### Exercise description
Look for "ahead" in each line of the entries, and return the matching lines.

### Exercise input
::::::::

-- ==== Sys2Proof/Machine/Fetch.lean ====
section
/-! DEFINITION. Which strands issue together (04 R75), and the bytes of the unit at a PC (03 R45..R47, 13 R302..R307). -/

namespace Sys2Proof.Machine

/-- Whether a strand may issue (R52): it runs, it is not parked, no result of it waits for storage, its item is resident, and it has not yielded (R93). A finishing strand stops when its item is pre-empted (R81); a remote frame goes on once its accesses have come back (log 27). -/
def State.canIssue (s : State) (st : Strand) : Bool :=
  st.park == .none && st.owed.isEmpty && !st.exited && !st.disabled && st.yieldFor == 0
    && (if st.isFrame then s.settledFrame st.sid else match (s.it st.uid).status with
      | .resident | .broken => (s.item? st.uid).isSome && (s.it st.uid).child.isNone
      | .preempting _ forced => !forced && !st.isFinishing
      | _ => false)

/-- The strands that join a head strand in its bundle (R75): the same PC, core and context, at most one for each lane. -/
def State.joins (s : State) (hd : Strand) : List Nat → List Nat → List Nat
  | _, [] => []
  | lanes, sid :: rest =>
    let st := s.st sid
    if (s.strand? sid).isSome && s.canIssue st && !hd.isFrame && !st.isFrame && st.pc == hd.pc && s.coreOf st == s.coreOf hd
        && s.ctxOf st == s.ctxOf hd && !lanes.contains st.lane then
      sid :: State.joins s hd (st.lane :: lanes) rest
    else State.joins s hd lanes rest

/-- The bundle an issue names: the first strand that may issue, and those that join it. -/
def State.bundleOf (s : State) : List Nat → List Nat
  | [] => []
  | sid :: rest =>
    if (s.strand? sid).isSome && s.canIssue (s.st sid) then sid :: s.joins (s.st sid) [(s.st sid).lane] rest
    else State.bundleOf s rest

/-- One 4-byte element of code: what stands there now, or a value it held since the kernel's items became resident (R47). -/
def State.codeElem (s : State) (pa : Nat) : Word :=
  let olds := ((s.oldCode.find? fun x => x.1 == pa).map (·.2)).getD []
  match olds, Config.takesOldCode s.tick pa with
  | [], _ => BitVec.ofNat 32 (s.mem.num pa 4)
  | olds, some k => olds.getD k (BitVec.ofNat 32 (s.mem.num pa 4))
  | _, none => BitVec.ofNat 32 (s.mem.num pa 4)

/-- Fetch 4-byte elements for a strand from an address on; a fault is reported at its element. -/
def State.fetchElems (s : State) (sid core ctx : Nat) (va : Addr) : Nat → State × Except Trap (List Byte)
  | 0 => (s, .ok [])
  | n + 1 =>
    match s.translate core ctx va { fetch := true, locs := [0] } with
    | (s, .bad t) => (s, .error t)
    | (s, .ok x) =>
      let s := s.walkAcquire sid x
      if s.poisonedAt x.pa 4 then (s, .error ⟨0x0C, 5, 0, 0⟩)
      else match State.fetchElems s sid core ctx (va + 4) n with
        | (s, .ok bs) => (s, .ok (leBytes 4 (s.codeElem x.pa).toNat ++ bs))
        | (s, .error t) => (s, .error t)

/-- The bytes of the unit at a strand's PC (R43, R45). -/
def State.fetchUnit (s : State) (st : Strand) : State × Except Trap (List Byte) :=
  let ctx := s.ctxOf st
  match s.fetchElems st.sid (s.coreOf st) ctx st.pc 3 with
  | (s, .error t) => (s, .error t)
  | (s, .ok bs) =>
    if isModw (codeOf bs) then
      match s.fetchElems st.sid (s.coreOf st) ctx (st.pc + 12) 3 with
      | (s, .error t) => (s, .error t)
      | (s, .ok cs) => (s, .ok (bs ++ cs))
    else (s, .ok bs)

/-- The issue pipe of an opcode (R13, R168): 0 INT, 1 FP0 and FP1, 2 MEM, 3 SFU/CTL. DESIGN CHOICE (log 74), for the words whose pipe neither rule names: AST and ALD, which are matrix instructions and move data to and from memory, issue on SFU/CTL with the other matrix instructions, not on MEM; so do tile-view words and the system and recovery words 0xC0 to 0xC8; the rest of the memory and engine groups (FENCE, WAITA, WAKE, TKTST, XARM, XSTAT, XFREE) issues on MEM. -/
def pipeOf (op : Nat) : Nat :=
  if op = 0x25 ∨ op = 0x26 ∨ (0x47 ≤ op ∧ op ≤ 0x4D) then 3
  else if (0x20 ≤ op ∧ op ≤ 0x3B) ∨ (0x60 ≤ op ∧ op ≤ 0x62) then 0
  else if 0x40 ≤ op ∧ op ≤ 0x55 then 1
  else if 0x90 ≤ op ∧ op ≤ 0xB7 then 2
  else 3

/-- The opcode of a unit. -/
def unitOp (bs : List Byte) : Nat := (Raw.ofCode (codeOf (if isModw (codeOf bs) then bs.drop 12 else bs))).op.toNat

/-- The place in the bundler's order that a PC has through a ready strand (R75): a saturated one by when it saturated, ahead of every other; then the older ahead of the younger. -/
def Strand.turn (st : Strand) : Nat × Nat :=
  match st.satAt with
  | some t => (0, t)
  | none => (1, 1024 - st.age)

/-- Whether one place in that order is ahead of another. -/
def ahead (a b : Nat × Nat) : Bool := decide (a.1 < b.1) || (a.1 == b.1 && decide (a.2 < b.2))

/-- Whether two strands stand at the same PC of the same context. -/
def State.samePlace (s : State) (a b : Strand) : Bool := a.pc == b.pc && s.ctxOf a == s.ctxOf b

/-- A fetch that fails: a page fault waits for firmware at the word, any other fault traps precisely (R305, R321); a frame ships (R81). -/
def State.fetchFault (s : State) (t : Trap) (sid : Nat) : State :=
  let st := s.st sid
  if st.isFrame then s.ship st
  else if t.cls = 4 then s.setPark sid (.page t.fva false true)
  else s.trap sid t

end Sys2Proof.Machine
end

::::::::

### Your solution
/-- The place in the bundler's order that a PC has through a ready strand (R75): a saturated one by when it saturated, ahead of every other; then the older ahead of the younger. -/
/-- Whether one place in that order is ahead of another. -/
def ahead (a b : Nat × Nat) : Bool := decide (a.1 < b.1) || (a.1 == b.1 && decide (a.2 < b.2))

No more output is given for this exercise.